## REQUIRED WORK
Repeat each entry. Keep every line exactly as it is.

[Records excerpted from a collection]
□ □ □ □ □ □ □

/-- HOST_MEMORY_WRITE (R79, R305, R408): the host writes the host-visible range, at once, in the way an atomic does; it, or
another device, writes its own memory. A write wider than a unit of 8 bytes is applied unit by unit, in no promised order. What
a host access outside the mapped range does R79 leaves open: that a write there
is dropped is the model's choice (assumption 74). -/
def execHostMemoryWrite (addr : Nat) (data : List Byte) (s : State) : Answer :=
  if (s.hostReach addr data.length || s.foreign addr data.length) && 1 < (hostUnits addr data.length).length then
    .next ((hostUnits addr data.length).foldl (fun s u => s.after (.hostMemoryWrite u.1 ((data.drop (u.1 - addr)).take u.2))) s)
  else if s.hostReach addr data.length then .next (s.agentWrite Writer.outside (atAddr addr data) false)
  else if s.foreign addr data.length then .next (s.applyWrite Writer.outside (atAddr addr data))
  else .next s

/-- The reply to a read of the host whose units have all been read (R73, R408): a poisoned completion carries bytes 0xFF. -/
def Hub.reply (h : Hub) (q : HostAsk) : Hub :=
  let parts := (hostUnits q.addr q.len).map (fun u => (aget q.got u.1).getD none)
  let bad := parts.any (·.isNone)
  { h with hostAsk := none, hostPoison := bad, hostReply := if bad then List.replicate q.len 0xFF else parts.flatMap (·.getD []) }

/-- The homes serve one unit of a read of the host, from one state of it (R71, R408): of several, a free one is next. -/
def State.readUnit (s : State) (q : HostAsk) : State :=
  let left := (hostUnits q.addr q.len).filter (fun u => (aget q.got u.1).isNone)
  match left[if left.length ≤ 1 then 0 else (Config.freeWord s.free).toNat % left.length]? with
  | none => s.updHub (fun h => h.reply q)
  | some u =>
    let s1 := s.serveOutside (addrs u.1 u.2)
    let v := if (s1.firstPoison (addrs u.1 u.2)).isSome then none else some ((addrs u.1 u.2).map s1.byteNow)
    let r := { q with got := q.got ++ [(u.1, v)] }
    if left.length ≤ 1 then s1.updHub (fun h => h.reply r)
    else (s1.drawFree.updHub (fun h => { h with hostAsk := some r })).after (.hostMemoryRead q.addr q.len)

/-- A read of the host is the one whose units are being read. -/
def HostAsk.is (q : HostAsk) (addr len : Nat) : Bool := q.addr = addr && q.len = len

/-- HOST_MEMORY_READ (R71, R73, R79, R408): the units of a wide read are read one by one, in no promised order. A read outside the
mapped range leaves the reply as it was (assumption 74). -/
def execHostMemoryRead (addr len : Nat) (s : State) : Answer :=
  if !s.hostReach addr len then
    .next (if s.hub.hostAsk.any (fun q => q.is addr len) then s.updHub (fun h => { h with hostAsk := none }) else s)
  else
    match s.hub.hostAsk with
    | some q => .next (if q.is addr len then s.readUnit q else s.afterN 1 (.hostMemoryRead addr len))
    | none => .next (s.readUnit { addr := addr, len := len, got := [] })

/-- An operation has waited 50 ms for its link: it fails (R75, R85). -/
def State.timeOutOp (s : State) (c : CoreId) (id : Nat) (on : List Nat → Bool) (drop : Op → State → State) : State :=
  match (s.core c).opBank id with
  | some (_, _, o) => if o.sentAt + accessLimit ≤ s.now && on o.kind.addrs then s.failOp c id (drop o) else s
  | none => s

/-- A job, a collective or a poll of a core has waited 50 ms for its link: it fails (R85, R97, R315, R389). -/
def State.timeOutOther (s : State) (c : CoreId) (id : Nat) (peer : Bool) (e : Instr) : State :=
  match s.findJob c id with
  | some (_, j) => if j.kind.needsEngine then s.timeOutJob c id peer e else s.timeOutRank c id peer
  | none => (s.failPoll c false id).failPoll c true id

/-- HOST_COMPLETION_TIMEOUT (R75, R85, R97): an access over the host port has waited 50 ms. -/
def execHostCompletionTimeout (c : CoreId) (id : Nat) (s : State) : Answer :=
  match (s.core c).opBank id with
  | some _ => .next (s.timeOutOp c id onHost (fun _ s => s.updHub (fun h => { h with hlstat := satAdd h.hlstat 32 16 1 })))
  | none => .next (s.timeOutOther c id false (.hostCompletionTimeout c id))

/-! ### UALink (R84, R85, R87, R88) -/

/-- PEER_ACCESS_TIMEOUT (R84, R85, R97): an access to a peer has waited 50 ms; the requests of a write are counted at their
ports. -/
def execPeerAccessTimeout (c : CoreId) (id : Nat) (s : State) : Answer :=
  match (s.core c).opBank id with
  | some _ => .next (s.timeOutOp c id onPeer (fun o s => o.ports.foldl (fun s p => s.dropRequest p.2) s))
  | none => .next (s.timeOutOther c id true (.peerAccessTimeout c id))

□ □ □ □ □ □ □

## THE COMPLETED TASK
/-- HOST_MEMORY_WRITE (R79, R305, R408): the host writes the host-visible range, at once, in the way an atomic does; it, or
another device, writes its own memory. A write wider than a unit of 8 bytes is applied unit by unit, in no promised order. What
a host access outside the mapped range does R79 leaves open: that a write there
is dropped is the model's choice (assumption 74). -/
def execHostMemoryWrite (addr : Nat) (data : List Byte) (s : State) : Answer :=
  if (s.hostReach addr data.length || s.foreign addr data.length) && 1 < (hostUnits addr data.length).length then
    .next ((hostUnits addr data.length).foldl (fun s u => s.after (.hostMemoryWrite u.1 ((data.drop (u.1 - addr)).take u.2))) s)
  else if s.hostReach addr data.length then .next (s.agentWrite Writer.outside (atAddr addr data) false)
  else if s.foreign addr data.length then .next (s.applyWrite Writer.outside (atAddr addr data))
  else .next s

/-- The reply to a read of the host whose units have all been read (R73, R408): a poisoned completion carries bytes 0xFF. -/
def Hub.reply (h : Hub) (q : HostAsk) : Hub :=
  let parts := (hostUnits q.addr q.len).map (fun u => (aget q.got u.1).getD none)
  let bad := parts.any (·.isNone)
  { h with hostAsk := none, hostPoison := bad, hostReply := if bad then List.replicate q.len 0xFF else parts.flatMap (·.getD []) }

/-- The homes serve one unit of a read of the host, from one state of it (R71, R408): of several, a free one is next. -/
def State.readUnit (s : State) (q : HostAsk) : State :=
  let left := (hostUnits q.addr q.len).filter (fun u => (aget q.got u.1).isNone)
  match left[if left.length ≤ 1 then 0 else (Config.freeWord s.free).toNat % left.length]? with
  | none => s.updHub (fun h => h.reply q)
  | some u =>
    let s1 := s.serveOutside (addrs u.1 u.2)
    let v := if (s1.firstPoison (addrs u.1 u.2)).isSome then none else some ((addrs u.1 u.2).map s1.byteNow)
    let r := { q with got := q.got ++ [(u.1, v)] }
    if left.length ≤ 1 then s1.updHub (fun h => h.reply r)
    else (s1.drawFree.updHub (fun h => { h with hostAsk := some r })).after (.hostMemoryRead q.addr q.len)

/-- A read of the host is the one whose units are being read. -/
def HostAsk.is (q : HostAsk) (addr len : Nat) : Bool := q.addr = addr && q.len = len

/-- HOST_MEMORY_READ (R71, R73, R79, R408): the units of a wide read are read one by one, in no promised order. A read outside the
mapped range leaves the reply as it was (assumption 74). -/
def execHostMemoryRead (addr len : Nat) (s : State) : Answer :=
  if !s.hostReach addr len then
    .next (if s.hub.hostAsk.any (fun q => q.is addr len) then s.updHub (fun h => { h with hostAsk := none }) else s)
  else
    match s.hub.hostAsk with
    | some q => .next (if q.is addr len then s.readUnit q else s.afterN 1 (.hostMemoryRead addr len))
    | none => .next (s.readUnit { addr := addr, len := len, got := [] })

/-- An operation has waited 50 ms for its link: it fails (R75, R85). -/
def State.timeOutOp (s : State) (c : CoreId) (id : Nat) (on : List Nat → Bool) (drop : Op → State → State) : State :=
  match (s.core c).opBank id with
  | some (_, _, o) => if o.sentAt + accessLimit ≤ s.now && on o.kind.addrs then s.failOp c id (drop o) else s
  | none => s

/-- A job, a collective or a poll of a core has waited 50 ms for its link: it fails (R85, R97, R315, R389). -/
def State.timeOutOther (s : State) (c : CoreId) (id : Nat) (peer : Bool) (e : Instr) : State :=
  match s.findJob c id with
  | some (_, j) => if j.kind.needsEngine then s.timeOutJob c id peer e else s.timeOutRank c id peer
  | none => (s.failPoll c false id).failPoll c true id

/-- HOST_COMPLETION_TIMEOUT (R75, R85, R97): an access over the host port has waited 50 ms. -/
def execHostCompletionTimeout (c : CoreId) (id : Nat) (s : State) : Answer :=
  match (s.core c).opBank id with
  | some _ => .next (s.timeOutOp c id onHost (fun _ s => s.updHub (fun h => { h with hlstat := satAdd h.hlstat 32 16 1 })))
  | none => .next (s.timeOutOther c id false (.hostCompletionTimeout c id))

/-! ### UALink (R84, R85, R87, R88) -/

/-- PEER_ACCESS_TIMEOUT (R84, R85, R97): an access to a peer has waited 50 ms; the requests of a write are counted at their
ports. -/
def execPeerAccessTimeout (c : CoreId) (id : Nat) (s : State) : Answer :=
  match (s.core c).opBank id with
  | some _ => .next (s.timeOutOp c id onPeer (fun o s => o.ports.foldl (fun s p => s.dropRequest p.2) s))
  | none => .next (s.timeOutOther c id true (.peerAccessTimeout c id))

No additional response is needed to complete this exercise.